▸ Work instruction: The required result is every line of the records that includes "done".

▸ Input data:
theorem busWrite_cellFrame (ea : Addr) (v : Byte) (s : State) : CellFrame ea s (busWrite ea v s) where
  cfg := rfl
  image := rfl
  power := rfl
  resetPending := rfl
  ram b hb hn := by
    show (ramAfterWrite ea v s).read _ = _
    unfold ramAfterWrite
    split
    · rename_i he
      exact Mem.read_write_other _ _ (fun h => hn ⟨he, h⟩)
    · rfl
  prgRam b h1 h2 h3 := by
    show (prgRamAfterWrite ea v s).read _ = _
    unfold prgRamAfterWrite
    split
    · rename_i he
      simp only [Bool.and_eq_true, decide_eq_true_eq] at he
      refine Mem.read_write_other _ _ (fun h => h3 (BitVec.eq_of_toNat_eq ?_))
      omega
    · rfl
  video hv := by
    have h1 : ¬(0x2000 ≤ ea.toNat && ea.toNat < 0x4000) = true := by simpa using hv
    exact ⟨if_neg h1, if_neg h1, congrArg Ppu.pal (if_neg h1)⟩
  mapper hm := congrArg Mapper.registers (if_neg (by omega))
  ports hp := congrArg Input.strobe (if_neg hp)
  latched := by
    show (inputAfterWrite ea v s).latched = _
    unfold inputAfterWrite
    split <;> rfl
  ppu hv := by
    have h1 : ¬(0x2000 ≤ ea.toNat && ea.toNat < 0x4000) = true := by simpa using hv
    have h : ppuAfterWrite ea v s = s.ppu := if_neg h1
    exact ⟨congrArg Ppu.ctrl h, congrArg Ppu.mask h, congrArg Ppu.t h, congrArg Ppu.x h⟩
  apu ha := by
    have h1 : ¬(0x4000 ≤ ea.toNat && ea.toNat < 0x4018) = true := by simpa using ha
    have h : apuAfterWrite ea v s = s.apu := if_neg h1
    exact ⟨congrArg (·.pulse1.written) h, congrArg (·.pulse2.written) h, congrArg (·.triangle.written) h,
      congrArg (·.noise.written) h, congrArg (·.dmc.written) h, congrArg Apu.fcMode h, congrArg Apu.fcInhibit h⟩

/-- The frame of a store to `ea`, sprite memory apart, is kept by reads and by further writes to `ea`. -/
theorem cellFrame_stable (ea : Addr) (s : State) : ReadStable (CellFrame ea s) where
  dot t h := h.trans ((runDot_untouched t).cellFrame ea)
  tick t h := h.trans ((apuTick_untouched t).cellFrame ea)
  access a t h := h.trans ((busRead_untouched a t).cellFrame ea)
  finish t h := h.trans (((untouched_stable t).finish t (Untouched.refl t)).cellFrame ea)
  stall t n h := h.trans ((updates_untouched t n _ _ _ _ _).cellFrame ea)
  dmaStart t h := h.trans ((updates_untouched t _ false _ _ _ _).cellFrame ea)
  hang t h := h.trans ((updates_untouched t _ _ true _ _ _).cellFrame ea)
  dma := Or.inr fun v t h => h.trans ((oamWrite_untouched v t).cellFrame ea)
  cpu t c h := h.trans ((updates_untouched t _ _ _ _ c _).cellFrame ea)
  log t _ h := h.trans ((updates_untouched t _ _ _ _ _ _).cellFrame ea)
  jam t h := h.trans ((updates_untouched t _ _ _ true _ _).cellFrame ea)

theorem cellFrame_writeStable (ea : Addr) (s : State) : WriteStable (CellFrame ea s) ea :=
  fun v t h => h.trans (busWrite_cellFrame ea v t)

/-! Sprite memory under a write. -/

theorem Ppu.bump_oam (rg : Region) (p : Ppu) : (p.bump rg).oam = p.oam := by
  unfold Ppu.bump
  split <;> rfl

==

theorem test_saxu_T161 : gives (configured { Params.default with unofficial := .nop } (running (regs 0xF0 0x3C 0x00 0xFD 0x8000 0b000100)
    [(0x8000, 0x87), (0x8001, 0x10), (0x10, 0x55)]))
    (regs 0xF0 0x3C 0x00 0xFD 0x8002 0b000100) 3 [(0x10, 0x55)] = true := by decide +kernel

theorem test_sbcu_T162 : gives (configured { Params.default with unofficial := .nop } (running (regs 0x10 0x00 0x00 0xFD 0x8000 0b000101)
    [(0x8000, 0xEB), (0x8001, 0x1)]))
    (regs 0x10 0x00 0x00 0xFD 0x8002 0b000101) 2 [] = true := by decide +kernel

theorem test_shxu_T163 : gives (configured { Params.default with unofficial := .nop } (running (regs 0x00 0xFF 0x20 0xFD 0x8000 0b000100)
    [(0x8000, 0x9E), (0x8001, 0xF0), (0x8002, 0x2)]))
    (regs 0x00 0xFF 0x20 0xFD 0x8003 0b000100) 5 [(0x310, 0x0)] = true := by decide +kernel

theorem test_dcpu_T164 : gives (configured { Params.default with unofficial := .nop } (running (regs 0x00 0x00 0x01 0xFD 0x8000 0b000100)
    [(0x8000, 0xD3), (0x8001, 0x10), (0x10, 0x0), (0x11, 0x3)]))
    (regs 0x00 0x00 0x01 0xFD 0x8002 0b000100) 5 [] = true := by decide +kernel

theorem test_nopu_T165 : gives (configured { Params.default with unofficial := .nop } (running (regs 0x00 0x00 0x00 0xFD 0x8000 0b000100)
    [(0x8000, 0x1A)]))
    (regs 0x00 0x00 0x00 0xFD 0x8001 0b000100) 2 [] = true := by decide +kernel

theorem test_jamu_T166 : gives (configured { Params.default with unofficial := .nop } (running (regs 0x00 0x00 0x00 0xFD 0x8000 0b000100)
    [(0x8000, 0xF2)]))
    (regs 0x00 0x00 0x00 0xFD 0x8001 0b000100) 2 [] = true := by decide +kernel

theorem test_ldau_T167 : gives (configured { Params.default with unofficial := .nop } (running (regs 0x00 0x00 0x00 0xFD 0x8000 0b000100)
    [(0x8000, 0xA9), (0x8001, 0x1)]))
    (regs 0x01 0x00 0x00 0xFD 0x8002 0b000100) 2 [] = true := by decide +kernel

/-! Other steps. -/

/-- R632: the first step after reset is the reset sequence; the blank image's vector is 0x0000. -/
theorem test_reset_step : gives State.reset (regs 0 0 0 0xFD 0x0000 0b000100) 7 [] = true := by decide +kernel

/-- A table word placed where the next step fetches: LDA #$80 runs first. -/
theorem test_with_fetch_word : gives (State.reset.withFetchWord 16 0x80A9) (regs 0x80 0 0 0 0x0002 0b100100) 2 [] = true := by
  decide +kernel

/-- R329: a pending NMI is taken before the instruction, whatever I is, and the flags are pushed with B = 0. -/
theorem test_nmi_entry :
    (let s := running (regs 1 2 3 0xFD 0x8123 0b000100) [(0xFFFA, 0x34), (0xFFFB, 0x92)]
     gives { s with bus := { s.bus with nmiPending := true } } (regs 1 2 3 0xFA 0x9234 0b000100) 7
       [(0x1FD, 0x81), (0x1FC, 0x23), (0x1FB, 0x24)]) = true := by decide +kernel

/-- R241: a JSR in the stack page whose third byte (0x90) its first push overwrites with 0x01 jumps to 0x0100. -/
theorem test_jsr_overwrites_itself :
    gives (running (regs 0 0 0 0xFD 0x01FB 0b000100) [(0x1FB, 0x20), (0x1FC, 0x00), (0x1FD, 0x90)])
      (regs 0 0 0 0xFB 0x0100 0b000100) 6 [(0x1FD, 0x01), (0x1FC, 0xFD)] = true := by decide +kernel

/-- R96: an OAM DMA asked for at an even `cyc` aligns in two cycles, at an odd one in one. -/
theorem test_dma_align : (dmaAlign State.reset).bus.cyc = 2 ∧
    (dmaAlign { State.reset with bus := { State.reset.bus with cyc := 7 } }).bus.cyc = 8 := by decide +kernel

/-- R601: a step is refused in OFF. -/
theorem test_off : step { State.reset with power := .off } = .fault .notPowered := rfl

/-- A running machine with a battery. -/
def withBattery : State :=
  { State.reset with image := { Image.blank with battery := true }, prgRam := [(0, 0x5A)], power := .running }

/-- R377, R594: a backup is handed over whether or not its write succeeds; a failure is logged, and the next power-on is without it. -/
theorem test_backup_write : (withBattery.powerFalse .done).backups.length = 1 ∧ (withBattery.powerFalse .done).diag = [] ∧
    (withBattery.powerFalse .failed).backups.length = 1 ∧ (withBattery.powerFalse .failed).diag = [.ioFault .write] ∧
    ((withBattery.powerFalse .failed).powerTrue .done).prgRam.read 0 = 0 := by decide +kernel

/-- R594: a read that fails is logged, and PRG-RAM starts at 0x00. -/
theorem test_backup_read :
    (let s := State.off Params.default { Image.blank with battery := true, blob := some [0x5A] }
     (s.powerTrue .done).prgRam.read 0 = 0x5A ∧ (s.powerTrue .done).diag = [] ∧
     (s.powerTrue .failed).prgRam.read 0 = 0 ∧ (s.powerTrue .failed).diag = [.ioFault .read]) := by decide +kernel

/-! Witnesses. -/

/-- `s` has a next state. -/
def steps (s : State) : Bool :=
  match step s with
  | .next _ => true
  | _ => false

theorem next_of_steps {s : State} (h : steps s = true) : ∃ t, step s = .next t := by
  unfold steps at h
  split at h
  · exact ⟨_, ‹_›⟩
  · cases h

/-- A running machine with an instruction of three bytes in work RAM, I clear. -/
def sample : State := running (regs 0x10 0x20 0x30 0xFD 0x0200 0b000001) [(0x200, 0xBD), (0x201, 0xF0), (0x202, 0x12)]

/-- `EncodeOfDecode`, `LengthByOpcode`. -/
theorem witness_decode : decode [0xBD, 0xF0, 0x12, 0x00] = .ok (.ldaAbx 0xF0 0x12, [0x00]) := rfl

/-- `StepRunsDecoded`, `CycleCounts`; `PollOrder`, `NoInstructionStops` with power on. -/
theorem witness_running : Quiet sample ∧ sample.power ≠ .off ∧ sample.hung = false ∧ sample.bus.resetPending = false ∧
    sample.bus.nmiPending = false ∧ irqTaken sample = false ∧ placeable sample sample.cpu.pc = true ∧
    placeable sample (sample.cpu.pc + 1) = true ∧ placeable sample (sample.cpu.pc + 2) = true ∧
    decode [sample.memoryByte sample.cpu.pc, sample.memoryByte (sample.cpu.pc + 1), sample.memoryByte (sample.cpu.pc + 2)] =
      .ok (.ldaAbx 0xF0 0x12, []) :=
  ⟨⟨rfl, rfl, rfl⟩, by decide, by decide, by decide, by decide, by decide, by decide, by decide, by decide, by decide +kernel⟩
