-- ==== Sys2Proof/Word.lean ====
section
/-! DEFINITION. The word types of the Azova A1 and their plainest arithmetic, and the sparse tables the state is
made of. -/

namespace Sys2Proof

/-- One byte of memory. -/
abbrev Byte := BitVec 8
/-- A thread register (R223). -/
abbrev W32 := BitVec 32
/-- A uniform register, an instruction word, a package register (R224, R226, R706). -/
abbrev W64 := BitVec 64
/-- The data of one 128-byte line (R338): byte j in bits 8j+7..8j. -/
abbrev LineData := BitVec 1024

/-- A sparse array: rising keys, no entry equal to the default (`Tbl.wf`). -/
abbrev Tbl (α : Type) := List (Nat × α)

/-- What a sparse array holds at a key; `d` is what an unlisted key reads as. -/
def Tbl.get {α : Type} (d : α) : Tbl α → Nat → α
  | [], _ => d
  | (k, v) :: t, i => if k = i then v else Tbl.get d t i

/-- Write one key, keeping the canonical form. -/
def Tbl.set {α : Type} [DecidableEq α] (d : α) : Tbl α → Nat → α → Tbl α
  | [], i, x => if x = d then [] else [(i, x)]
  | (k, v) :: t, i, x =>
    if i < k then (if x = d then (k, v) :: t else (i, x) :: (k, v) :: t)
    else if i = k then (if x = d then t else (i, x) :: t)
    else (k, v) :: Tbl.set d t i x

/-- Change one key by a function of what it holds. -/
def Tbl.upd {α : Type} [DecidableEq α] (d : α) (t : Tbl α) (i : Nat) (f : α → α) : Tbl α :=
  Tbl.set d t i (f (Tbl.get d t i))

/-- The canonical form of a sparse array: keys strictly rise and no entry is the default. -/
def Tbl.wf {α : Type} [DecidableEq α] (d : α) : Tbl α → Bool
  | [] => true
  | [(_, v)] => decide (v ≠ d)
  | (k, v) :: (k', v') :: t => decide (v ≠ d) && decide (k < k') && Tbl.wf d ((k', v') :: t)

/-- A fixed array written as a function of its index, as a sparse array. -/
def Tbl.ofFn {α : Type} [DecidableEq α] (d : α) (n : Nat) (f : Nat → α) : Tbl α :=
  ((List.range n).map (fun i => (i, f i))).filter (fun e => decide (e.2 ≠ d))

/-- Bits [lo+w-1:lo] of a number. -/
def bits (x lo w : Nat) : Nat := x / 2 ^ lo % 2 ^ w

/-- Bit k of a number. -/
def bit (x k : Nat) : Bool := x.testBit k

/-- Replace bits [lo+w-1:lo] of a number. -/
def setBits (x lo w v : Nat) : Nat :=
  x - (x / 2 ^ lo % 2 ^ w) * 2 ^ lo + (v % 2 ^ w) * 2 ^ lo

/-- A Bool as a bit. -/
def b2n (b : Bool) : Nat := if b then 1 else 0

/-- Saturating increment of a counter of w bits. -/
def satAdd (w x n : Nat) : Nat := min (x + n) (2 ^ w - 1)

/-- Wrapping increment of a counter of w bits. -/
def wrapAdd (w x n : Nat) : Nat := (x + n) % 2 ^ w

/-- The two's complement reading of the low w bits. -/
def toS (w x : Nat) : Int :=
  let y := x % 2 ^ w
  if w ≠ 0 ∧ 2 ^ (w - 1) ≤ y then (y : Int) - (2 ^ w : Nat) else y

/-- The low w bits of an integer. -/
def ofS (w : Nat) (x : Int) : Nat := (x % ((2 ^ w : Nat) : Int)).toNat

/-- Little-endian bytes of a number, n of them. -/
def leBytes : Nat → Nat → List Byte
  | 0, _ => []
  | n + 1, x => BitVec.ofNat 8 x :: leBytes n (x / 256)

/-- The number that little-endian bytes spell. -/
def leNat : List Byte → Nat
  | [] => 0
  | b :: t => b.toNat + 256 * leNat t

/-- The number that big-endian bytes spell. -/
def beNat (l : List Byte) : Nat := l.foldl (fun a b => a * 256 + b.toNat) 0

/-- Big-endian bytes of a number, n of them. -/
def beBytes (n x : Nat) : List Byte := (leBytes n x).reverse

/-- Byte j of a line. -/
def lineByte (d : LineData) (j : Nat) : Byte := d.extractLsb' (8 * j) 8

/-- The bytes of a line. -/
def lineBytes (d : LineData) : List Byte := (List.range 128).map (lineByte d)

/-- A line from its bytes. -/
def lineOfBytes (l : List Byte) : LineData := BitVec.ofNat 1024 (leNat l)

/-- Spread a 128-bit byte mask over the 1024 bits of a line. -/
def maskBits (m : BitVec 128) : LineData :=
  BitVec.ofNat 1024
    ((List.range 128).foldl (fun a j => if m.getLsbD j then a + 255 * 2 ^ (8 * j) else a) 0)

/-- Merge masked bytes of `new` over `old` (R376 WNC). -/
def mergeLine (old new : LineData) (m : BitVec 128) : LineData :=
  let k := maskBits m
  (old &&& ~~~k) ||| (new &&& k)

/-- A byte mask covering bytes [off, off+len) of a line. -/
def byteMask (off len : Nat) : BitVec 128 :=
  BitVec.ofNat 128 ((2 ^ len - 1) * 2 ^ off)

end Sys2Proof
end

--

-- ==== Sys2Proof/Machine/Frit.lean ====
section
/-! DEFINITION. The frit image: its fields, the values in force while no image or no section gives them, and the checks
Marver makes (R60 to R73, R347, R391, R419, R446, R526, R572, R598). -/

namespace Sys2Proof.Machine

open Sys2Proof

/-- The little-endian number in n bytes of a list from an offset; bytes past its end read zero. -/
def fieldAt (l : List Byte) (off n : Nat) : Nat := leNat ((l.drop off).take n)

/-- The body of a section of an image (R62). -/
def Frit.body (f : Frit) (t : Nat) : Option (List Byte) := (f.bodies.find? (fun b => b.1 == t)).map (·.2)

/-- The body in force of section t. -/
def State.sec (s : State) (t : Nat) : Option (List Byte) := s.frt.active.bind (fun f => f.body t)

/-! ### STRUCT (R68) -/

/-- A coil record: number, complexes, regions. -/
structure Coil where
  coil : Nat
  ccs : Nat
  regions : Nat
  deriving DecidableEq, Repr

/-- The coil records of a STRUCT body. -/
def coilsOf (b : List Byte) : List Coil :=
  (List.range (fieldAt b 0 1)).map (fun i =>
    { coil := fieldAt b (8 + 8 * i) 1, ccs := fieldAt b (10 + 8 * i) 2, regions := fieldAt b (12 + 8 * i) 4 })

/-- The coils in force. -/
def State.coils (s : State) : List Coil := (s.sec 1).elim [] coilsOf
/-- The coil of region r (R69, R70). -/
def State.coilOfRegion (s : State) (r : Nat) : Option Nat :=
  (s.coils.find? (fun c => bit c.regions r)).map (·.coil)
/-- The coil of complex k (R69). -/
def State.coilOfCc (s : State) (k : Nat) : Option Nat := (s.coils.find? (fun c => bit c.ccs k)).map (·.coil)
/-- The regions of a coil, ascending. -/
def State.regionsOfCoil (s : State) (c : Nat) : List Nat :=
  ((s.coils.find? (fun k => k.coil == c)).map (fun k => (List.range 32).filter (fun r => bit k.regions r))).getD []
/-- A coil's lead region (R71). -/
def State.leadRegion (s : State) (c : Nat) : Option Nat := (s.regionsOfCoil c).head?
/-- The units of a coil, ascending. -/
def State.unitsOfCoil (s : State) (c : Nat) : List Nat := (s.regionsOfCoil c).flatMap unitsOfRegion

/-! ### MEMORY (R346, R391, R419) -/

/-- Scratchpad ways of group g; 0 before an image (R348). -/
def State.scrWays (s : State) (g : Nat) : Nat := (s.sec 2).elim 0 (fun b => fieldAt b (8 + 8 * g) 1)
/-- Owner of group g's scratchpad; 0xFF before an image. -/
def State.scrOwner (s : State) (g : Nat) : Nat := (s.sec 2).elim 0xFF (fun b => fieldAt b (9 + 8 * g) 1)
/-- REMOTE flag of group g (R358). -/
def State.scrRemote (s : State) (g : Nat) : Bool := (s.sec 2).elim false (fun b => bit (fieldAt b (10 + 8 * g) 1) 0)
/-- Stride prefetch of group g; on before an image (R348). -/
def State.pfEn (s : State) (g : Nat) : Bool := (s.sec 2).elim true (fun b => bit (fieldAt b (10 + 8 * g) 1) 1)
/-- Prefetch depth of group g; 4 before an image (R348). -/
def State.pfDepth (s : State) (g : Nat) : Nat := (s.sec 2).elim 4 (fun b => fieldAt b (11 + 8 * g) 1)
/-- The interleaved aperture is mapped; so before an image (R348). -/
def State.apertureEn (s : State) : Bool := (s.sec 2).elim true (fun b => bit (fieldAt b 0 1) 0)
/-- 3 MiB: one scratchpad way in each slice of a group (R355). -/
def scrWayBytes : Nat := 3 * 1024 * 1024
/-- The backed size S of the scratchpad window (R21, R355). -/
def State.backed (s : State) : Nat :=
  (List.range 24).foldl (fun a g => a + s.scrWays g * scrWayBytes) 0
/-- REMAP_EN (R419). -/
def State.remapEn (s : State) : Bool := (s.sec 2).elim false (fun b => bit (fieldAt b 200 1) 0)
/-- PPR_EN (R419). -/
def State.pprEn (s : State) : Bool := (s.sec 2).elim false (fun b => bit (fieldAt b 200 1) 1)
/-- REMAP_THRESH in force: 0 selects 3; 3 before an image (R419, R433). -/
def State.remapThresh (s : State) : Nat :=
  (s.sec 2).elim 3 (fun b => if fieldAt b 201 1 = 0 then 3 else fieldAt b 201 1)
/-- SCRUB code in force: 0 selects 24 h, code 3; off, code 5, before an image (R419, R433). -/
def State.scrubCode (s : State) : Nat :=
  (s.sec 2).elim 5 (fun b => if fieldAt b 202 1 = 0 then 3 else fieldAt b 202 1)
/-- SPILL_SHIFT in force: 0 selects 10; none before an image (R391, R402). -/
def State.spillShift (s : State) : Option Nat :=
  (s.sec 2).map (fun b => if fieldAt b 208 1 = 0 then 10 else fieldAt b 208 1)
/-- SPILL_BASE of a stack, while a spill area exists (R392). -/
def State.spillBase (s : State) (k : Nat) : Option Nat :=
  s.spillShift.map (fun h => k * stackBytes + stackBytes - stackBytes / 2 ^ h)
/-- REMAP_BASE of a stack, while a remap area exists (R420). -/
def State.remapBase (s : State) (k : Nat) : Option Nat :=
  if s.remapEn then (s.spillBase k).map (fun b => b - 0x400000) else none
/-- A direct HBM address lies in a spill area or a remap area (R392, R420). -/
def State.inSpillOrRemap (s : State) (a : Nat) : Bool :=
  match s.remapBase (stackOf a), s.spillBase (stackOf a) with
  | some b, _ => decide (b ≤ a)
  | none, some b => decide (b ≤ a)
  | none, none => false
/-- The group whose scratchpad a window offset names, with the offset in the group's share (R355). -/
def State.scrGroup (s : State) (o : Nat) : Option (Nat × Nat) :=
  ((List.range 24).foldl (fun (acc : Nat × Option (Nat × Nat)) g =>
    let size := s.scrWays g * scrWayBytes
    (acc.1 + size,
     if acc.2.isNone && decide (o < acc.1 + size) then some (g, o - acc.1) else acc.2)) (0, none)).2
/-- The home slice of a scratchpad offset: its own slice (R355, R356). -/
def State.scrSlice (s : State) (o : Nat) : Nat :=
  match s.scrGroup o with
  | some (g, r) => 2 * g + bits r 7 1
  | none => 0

▸ Output of the exercise:
theorem test_backup_write : (withBattery.powerFalse .done).backups.length = 1 ∧ (withBattery.powerFalse .done).diag = [] ∧
    ((withBattery.powerFalse .failed).powerTrue .done).prgRam.read 0 = 0 := by decide +kernel
     (s.powerTrue .done).prgRam.read 0 = 0x5A ∧ (s.powerTrue .done).diag = [] ∧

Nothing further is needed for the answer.